ACTION ITEM
Every line with the string "descBlocks" should be copied from the data.

*** ENTRIES SUPPLIED

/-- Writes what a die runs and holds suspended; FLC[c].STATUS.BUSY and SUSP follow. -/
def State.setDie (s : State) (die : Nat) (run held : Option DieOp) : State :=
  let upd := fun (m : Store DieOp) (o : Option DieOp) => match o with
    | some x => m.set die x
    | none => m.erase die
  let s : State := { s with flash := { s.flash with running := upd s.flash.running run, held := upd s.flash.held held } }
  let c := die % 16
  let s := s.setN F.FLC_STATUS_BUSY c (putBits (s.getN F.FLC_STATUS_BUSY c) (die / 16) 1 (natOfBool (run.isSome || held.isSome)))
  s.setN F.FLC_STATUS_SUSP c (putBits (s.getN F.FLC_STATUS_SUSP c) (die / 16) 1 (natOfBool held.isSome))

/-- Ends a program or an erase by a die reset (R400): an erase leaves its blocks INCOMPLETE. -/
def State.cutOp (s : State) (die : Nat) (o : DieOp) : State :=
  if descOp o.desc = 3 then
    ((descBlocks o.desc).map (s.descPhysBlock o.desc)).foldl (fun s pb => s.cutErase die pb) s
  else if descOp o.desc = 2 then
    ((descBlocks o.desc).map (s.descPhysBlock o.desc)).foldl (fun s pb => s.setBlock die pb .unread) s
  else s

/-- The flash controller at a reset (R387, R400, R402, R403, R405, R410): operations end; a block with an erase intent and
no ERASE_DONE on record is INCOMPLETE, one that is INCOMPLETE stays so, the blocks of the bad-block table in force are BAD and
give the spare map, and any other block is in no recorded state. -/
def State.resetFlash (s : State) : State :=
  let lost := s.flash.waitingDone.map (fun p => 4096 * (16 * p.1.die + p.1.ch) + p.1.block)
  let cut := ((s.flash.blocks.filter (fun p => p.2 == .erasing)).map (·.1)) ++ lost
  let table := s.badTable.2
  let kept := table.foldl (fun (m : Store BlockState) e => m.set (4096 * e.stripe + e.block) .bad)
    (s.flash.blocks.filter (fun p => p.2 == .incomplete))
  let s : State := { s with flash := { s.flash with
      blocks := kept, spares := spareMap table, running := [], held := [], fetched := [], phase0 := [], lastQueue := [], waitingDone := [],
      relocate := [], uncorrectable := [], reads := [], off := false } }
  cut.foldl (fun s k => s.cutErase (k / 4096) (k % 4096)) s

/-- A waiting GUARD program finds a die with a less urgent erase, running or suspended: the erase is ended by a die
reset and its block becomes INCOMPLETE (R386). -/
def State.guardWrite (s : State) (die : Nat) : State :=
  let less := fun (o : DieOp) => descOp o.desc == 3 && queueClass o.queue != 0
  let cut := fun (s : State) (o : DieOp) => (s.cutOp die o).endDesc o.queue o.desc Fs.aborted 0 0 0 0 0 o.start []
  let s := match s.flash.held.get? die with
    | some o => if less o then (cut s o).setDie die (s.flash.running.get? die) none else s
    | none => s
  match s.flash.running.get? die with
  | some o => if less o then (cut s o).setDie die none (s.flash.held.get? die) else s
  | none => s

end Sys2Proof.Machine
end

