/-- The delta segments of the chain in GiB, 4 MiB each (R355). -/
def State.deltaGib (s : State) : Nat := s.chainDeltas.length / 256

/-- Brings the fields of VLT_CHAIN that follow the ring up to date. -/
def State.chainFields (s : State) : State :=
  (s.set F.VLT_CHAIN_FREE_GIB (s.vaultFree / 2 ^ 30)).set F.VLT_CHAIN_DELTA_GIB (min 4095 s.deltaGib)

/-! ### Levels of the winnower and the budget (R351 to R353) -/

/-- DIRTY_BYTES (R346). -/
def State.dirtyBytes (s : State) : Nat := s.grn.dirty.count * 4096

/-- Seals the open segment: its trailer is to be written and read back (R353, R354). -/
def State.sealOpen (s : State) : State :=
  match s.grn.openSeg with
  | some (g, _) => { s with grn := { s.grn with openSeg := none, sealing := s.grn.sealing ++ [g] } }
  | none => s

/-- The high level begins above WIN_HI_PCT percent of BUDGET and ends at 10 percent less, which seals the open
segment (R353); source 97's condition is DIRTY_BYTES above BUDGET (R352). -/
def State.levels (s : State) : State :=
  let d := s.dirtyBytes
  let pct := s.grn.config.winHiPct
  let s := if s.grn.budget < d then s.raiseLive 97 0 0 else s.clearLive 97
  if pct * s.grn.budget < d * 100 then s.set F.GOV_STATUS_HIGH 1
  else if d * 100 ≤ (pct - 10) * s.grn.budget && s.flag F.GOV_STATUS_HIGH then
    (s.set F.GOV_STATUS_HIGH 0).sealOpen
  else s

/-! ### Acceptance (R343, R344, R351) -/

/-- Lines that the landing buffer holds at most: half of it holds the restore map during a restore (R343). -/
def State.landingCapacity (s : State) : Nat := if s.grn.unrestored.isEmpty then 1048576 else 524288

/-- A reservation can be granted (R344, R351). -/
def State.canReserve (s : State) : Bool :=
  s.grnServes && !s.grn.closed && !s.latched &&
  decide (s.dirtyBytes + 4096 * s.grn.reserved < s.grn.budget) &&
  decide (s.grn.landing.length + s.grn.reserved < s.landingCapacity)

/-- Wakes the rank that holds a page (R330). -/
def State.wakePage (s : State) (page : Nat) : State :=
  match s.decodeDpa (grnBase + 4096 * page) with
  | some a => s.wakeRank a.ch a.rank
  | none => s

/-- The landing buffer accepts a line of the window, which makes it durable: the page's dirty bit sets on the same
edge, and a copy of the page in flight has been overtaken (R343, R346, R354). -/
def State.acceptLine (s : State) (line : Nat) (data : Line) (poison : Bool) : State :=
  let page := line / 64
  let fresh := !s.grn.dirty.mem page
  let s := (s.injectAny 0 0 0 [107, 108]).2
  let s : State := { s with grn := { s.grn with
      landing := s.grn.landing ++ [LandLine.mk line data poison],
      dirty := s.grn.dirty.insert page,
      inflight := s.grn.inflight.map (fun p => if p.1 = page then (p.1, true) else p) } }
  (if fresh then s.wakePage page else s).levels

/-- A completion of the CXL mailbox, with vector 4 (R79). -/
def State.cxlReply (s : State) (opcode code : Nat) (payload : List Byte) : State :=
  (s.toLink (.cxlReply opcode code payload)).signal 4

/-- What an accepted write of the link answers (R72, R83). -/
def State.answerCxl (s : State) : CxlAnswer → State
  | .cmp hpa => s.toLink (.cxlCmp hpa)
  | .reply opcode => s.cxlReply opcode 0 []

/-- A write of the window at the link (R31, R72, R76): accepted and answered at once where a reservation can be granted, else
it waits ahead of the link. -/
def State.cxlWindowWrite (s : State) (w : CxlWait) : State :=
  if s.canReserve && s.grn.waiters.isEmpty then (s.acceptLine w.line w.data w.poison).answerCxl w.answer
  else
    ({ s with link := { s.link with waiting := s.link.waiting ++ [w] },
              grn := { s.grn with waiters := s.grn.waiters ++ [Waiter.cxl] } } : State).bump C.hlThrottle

******

WRITTEN RESPONSE
    ((descBlocks o.desc).map (s.descPhysBlock o.desc)).foldl (fun s pb => s.cutErase die pb) s
    ((descBlocks o.desc).map (s.descPhysBlock o.desc)).foldl (fun s pb => s.setBlock die pb .unread) s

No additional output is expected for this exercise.